= Material provided =

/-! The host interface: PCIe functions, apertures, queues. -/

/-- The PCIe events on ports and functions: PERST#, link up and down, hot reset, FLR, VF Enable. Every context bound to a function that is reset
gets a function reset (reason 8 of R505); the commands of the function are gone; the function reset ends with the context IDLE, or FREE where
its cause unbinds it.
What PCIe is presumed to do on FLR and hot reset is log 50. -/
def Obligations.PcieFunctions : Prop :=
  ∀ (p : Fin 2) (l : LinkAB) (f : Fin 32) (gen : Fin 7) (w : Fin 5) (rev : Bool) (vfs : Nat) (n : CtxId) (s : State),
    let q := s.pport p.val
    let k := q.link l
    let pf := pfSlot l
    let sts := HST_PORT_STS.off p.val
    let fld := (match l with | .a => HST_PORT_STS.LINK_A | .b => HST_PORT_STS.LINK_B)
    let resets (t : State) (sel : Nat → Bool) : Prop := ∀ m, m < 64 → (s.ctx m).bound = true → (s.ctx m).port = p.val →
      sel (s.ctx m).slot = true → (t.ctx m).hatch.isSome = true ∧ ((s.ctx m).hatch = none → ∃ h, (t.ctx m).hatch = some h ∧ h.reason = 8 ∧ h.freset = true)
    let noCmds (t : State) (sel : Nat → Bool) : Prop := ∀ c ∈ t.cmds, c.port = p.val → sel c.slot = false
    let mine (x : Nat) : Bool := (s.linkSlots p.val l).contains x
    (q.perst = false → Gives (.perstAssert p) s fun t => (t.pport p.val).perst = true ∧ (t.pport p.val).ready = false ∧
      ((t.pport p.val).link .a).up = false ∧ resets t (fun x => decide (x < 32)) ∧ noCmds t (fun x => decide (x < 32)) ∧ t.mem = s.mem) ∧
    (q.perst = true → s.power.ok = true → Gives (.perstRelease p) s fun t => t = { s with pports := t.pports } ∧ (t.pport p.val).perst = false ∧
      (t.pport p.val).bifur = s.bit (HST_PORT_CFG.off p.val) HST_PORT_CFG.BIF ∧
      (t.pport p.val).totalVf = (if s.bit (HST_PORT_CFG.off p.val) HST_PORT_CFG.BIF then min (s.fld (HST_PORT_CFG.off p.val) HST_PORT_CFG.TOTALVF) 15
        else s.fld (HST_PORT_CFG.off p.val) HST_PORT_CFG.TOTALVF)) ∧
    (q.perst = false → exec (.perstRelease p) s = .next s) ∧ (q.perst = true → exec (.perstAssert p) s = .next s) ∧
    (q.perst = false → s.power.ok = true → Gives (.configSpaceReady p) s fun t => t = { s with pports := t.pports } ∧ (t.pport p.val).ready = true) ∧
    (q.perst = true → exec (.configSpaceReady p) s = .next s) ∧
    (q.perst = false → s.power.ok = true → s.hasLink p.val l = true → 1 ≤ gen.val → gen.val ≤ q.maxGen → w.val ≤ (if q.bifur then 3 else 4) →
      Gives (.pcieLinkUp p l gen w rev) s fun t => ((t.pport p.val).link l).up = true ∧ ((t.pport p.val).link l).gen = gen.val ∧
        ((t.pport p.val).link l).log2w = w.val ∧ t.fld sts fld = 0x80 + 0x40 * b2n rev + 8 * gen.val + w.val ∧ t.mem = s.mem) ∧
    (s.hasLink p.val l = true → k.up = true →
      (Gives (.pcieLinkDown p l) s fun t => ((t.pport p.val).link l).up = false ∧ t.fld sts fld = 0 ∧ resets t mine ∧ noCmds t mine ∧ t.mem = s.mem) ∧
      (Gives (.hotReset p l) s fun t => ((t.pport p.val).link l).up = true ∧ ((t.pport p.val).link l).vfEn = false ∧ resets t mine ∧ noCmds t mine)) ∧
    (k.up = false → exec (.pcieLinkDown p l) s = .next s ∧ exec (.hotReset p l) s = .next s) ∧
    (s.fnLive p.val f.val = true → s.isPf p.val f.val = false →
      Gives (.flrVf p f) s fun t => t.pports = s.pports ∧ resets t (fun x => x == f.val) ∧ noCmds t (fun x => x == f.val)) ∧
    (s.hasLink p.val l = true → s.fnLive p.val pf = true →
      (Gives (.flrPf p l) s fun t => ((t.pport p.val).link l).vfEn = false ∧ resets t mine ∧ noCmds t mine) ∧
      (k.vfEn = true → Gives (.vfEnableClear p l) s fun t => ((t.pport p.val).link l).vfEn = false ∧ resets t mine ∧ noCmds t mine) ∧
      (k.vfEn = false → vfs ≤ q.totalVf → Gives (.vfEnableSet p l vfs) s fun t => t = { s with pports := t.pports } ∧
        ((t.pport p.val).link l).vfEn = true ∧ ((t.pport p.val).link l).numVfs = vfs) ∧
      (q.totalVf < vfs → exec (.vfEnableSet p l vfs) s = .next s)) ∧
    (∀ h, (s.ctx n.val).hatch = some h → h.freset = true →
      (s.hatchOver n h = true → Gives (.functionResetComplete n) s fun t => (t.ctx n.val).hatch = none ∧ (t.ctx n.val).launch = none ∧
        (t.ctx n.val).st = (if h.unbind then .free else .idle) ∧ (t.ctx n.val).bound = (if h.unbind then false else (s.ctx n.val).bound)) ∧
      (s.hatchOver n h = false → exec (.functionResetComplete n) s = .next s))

* * *

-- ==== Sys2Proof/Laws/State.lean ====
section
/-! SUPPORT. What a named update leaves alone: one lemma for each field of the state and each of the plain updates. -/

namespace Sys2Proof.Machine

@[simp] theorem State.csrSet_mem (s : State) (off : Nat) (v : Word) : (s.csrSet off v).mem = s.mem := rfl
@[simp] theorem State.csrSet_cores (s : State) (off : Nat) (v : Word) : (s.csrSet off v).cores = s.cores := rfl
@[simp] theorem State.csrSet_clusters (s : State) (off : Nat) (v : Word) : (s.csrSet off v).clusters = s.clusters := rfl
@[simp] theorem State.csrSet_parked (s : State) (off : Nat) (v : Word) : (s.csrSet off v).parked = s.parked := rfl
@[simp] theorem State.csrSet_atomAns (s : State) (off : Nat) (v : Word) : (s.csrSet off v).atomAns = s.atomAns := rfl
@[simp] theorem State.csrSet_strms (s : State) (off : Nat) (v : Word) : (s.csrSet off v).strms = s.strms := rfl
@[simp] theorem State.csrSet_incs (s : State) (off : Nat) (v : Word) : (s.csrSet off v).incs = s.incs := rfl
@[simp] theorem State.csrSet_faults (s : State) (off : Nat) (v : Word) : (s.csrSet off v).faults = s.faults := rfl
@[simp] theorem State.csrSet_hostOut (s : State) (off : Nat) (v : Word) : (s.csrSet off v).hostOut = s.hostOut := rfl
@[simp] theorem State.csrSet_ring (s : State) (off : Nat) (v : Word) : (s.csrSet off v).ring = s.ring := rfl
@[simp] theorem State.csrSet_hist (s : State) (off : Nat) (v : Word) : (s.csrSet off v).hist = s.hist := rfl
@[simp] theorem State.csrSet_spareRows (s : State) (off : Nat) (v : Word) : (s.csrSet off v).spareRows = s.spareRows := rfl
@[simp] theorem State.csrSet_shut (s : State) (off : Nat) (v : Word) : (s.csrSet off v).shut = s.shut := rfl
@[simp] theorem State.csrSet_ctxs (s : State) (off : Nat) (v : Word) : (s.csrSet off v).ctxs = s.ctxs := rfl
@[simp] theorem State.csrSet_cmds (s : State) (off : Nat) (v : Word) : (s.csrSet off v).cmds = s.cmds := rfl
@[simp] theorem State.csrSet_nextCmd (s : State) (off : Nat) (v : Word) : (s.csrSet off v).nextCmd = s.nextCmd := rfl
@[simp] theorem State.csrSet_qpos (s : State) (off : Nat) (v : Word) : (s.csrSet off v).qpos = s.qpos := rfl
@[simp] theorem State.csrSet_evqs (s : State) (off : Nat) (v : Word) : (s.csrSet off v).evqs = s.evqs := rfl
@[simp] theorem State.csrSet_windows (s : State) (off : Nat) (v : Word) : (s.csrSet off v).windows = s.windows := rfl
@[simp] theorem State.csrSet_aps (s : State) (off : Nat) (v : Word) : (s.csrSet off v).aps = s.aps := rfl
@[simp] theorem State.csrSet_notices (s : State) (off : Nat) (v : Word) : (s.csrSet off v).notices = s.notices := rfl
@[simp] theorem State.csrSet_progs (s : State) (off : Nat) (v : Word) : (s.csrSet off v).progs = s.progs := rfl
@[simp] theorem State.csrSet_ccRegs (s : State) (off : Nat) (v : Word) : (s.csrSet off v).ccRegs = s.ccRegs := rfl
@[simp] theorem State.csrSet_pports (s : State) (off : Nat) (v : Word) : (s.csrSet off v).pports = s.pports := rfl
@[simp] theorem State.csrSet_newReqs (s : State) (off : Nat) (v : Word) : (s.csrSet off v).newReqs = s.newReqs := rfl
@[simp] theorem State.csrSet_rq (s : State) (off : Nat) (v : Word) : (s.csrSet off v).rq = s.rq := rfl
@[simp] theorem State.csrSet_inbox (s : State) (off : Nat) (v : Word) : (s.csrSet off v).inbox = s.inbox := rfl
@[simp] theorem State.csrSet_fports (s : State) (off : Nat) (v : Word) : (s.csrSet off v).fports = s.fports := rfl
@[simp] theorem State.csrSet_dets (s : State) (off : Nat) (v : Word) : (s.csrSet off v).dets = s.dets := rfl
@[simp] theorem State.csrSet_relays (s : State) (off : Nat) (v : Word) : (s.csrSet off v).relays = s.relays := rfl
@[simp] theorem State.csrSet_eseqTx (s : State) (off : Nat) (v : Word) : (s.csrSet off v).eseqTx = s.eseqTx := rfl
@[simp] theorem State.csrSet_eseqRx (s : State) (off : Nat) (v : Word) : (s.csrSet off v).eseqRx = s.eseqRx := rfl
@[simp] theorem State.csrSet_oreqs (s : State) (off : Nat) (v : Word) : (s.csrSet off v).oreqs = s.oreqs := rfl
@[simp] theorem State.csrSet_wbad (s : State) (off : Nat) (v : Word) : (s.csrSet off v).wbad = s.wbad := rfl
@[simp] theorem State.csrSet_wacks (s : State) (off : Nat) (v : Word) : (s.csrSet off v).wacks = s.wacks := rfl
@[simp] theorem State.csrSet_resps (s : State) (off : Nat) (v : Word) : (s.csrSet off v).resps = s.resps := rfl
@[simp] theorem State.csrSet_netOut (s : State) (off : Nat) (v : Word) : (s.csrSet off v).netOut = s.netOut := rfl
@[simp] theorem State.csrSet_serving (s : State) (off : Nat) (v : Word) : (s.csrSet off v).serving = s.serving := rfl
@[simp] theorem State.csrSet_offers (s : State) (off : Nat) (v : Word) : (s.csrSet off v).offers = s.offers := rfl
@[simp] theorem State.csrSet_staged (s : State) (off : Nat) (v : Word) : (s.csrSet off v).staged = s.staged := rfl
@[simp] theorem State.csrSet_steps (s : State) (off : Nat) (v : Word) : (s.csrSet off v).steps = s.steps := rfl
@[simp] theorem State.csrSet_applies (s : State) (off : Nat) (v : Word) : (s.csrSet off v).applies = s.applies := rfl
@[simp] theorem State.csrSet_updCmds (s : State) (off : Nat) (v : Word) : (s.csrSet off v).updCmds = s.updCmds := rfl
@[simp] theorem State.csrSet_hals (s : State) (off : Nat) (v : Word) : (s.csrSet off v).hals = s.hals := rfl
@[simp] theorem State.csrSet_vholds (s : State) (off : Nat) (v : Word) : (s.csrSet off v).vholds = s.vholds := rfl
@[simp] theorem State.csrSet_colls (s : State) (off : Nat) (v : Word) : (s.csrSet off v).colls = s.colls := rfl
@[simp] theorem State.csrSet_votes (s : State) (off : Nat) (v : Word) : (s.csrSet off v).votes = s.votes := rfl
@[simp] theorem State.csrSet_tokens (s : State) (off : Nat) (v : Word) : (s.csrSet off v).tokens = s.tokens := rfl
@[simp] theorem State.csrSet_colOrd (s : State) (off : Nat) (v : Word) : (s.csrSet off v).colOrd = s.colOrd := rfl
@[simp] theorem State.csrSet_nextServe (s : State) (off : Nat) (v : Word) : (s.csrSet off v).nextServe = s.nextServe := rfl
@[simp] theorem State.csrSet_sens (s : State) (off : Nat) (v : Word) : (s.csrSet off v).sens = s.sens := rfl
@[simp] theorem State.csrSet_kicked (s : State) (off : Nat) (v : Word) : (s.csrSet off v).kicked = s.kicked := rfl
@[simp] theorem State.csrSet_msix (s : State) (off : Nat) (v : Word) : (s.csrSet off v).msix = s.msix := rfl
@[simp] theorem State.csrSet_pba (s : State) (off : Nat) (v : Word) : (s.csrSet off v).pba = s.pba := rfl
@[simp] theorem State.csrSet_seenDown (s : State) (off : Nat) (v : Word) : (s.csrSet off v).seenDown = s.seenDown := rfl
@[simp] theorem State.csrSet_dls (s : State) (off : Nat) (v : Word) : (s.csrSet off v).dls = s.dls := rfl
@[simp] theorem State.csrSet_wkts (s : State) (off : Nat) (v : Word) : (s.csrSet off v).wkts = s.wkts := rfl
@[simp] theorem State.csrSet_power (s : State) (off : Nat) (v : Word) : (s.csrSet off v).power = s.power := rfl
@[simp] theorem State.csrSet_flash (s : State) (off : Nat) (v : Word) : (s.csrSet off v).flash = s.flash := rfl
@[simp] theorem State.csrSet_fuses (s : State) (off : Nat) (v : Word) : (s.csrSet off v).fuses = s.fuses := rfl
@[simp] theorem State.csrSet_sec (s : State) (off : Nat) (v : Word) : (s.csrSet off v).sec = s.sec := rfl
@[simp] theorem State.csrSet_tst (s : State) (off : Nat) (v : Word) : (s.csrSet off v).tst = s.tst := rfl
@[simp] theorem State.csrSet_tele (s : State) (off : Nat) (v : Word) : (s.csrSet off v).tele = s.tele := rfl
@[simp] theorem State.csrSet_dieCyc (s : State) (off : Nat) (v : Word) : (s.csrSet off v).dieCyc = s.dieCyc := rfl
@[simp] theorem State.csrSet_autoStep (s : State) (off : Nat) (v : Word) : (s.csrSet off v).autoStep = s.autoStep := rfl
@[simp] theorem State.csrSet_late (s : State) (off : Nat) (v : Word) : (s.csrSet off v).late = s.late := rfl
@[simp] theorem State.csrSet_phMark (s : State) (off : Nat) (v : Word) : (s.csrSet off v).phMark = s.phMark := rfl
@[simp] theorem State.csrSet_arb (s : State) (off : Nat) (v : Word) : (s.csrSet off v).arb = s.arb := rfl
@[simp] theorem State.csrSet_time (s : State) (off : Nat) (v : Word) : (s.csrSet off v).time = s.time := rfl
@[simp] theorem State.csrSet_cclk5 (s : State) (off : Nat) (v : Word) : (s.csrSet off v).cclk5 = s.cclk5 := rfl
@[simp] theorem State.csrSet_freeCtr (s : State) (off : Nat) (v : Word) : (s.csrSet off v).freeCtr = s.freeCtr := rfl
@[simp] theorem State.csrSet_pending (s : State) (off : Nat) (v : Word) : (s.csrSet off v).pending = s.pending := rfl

= The task =
The output should be exactly the lines above from the line containing "(l : LinkAB)" to the line containing "(q.perst = true → s.power.ok", inclusive, with no other lines.

= Response below =
  ∀ (p : Fin 2) (l : LinkAB) (f : Fin 32) (gen : Fin 7) (w : Fin 5) (rev : Bool) (vfs : Nat) (n : CtxId) (s : State),
    let q := s.pport p.val
    let k := q.link l
    let pf := pfSlot l
    let sts := HST_PORT_STS.off p.val
    let fld := (match l with | .a => HST_PORT_STS.LINK_A | .b => HST_PORT_STS.LINK_B)
    let resets (t : State) (sel : Nat → Bool) : Prop := ∀ m, m < 64 → (s.ctx m).bound = true → (s.ctx m).port = p.val →
      sel (s.ctx m).slot = true → (t.ctx m).hatch.isSome = true ∧ ((s.ctx m).hatch = none → ∃ h, (t.ctx m).hatch = some h ∧ h.reason = 8 ∧ h.freset = true)
    let noCmds (t : State) (sel : Nat → Bool) : Prop := ∀ c ∈ t.cmds, c.port = p.val → sel c.slot = false
    let mine (x : Nat) : Bool := (s.linkSlots p.val l).contains x
    (q.perst = false → Gives (.perstAssert p) s fun t => (t.pport p.val).perst = true ∧ (t.pport p.val).ready = false ∧
      ((t.pport p.val).link .a).up = false ∧ resets t (fun x => decide (x < 32)) ∧ noCmds t (fun x => decide (x < 32)) ∧ t.mem = s.mem) ∧
    (q.perst = true → s.power.ok = true → Gives (.perstRelease p) s fun t => t = { s with pports := t.pports } ∧ (t.pport p.val).perst = false ∧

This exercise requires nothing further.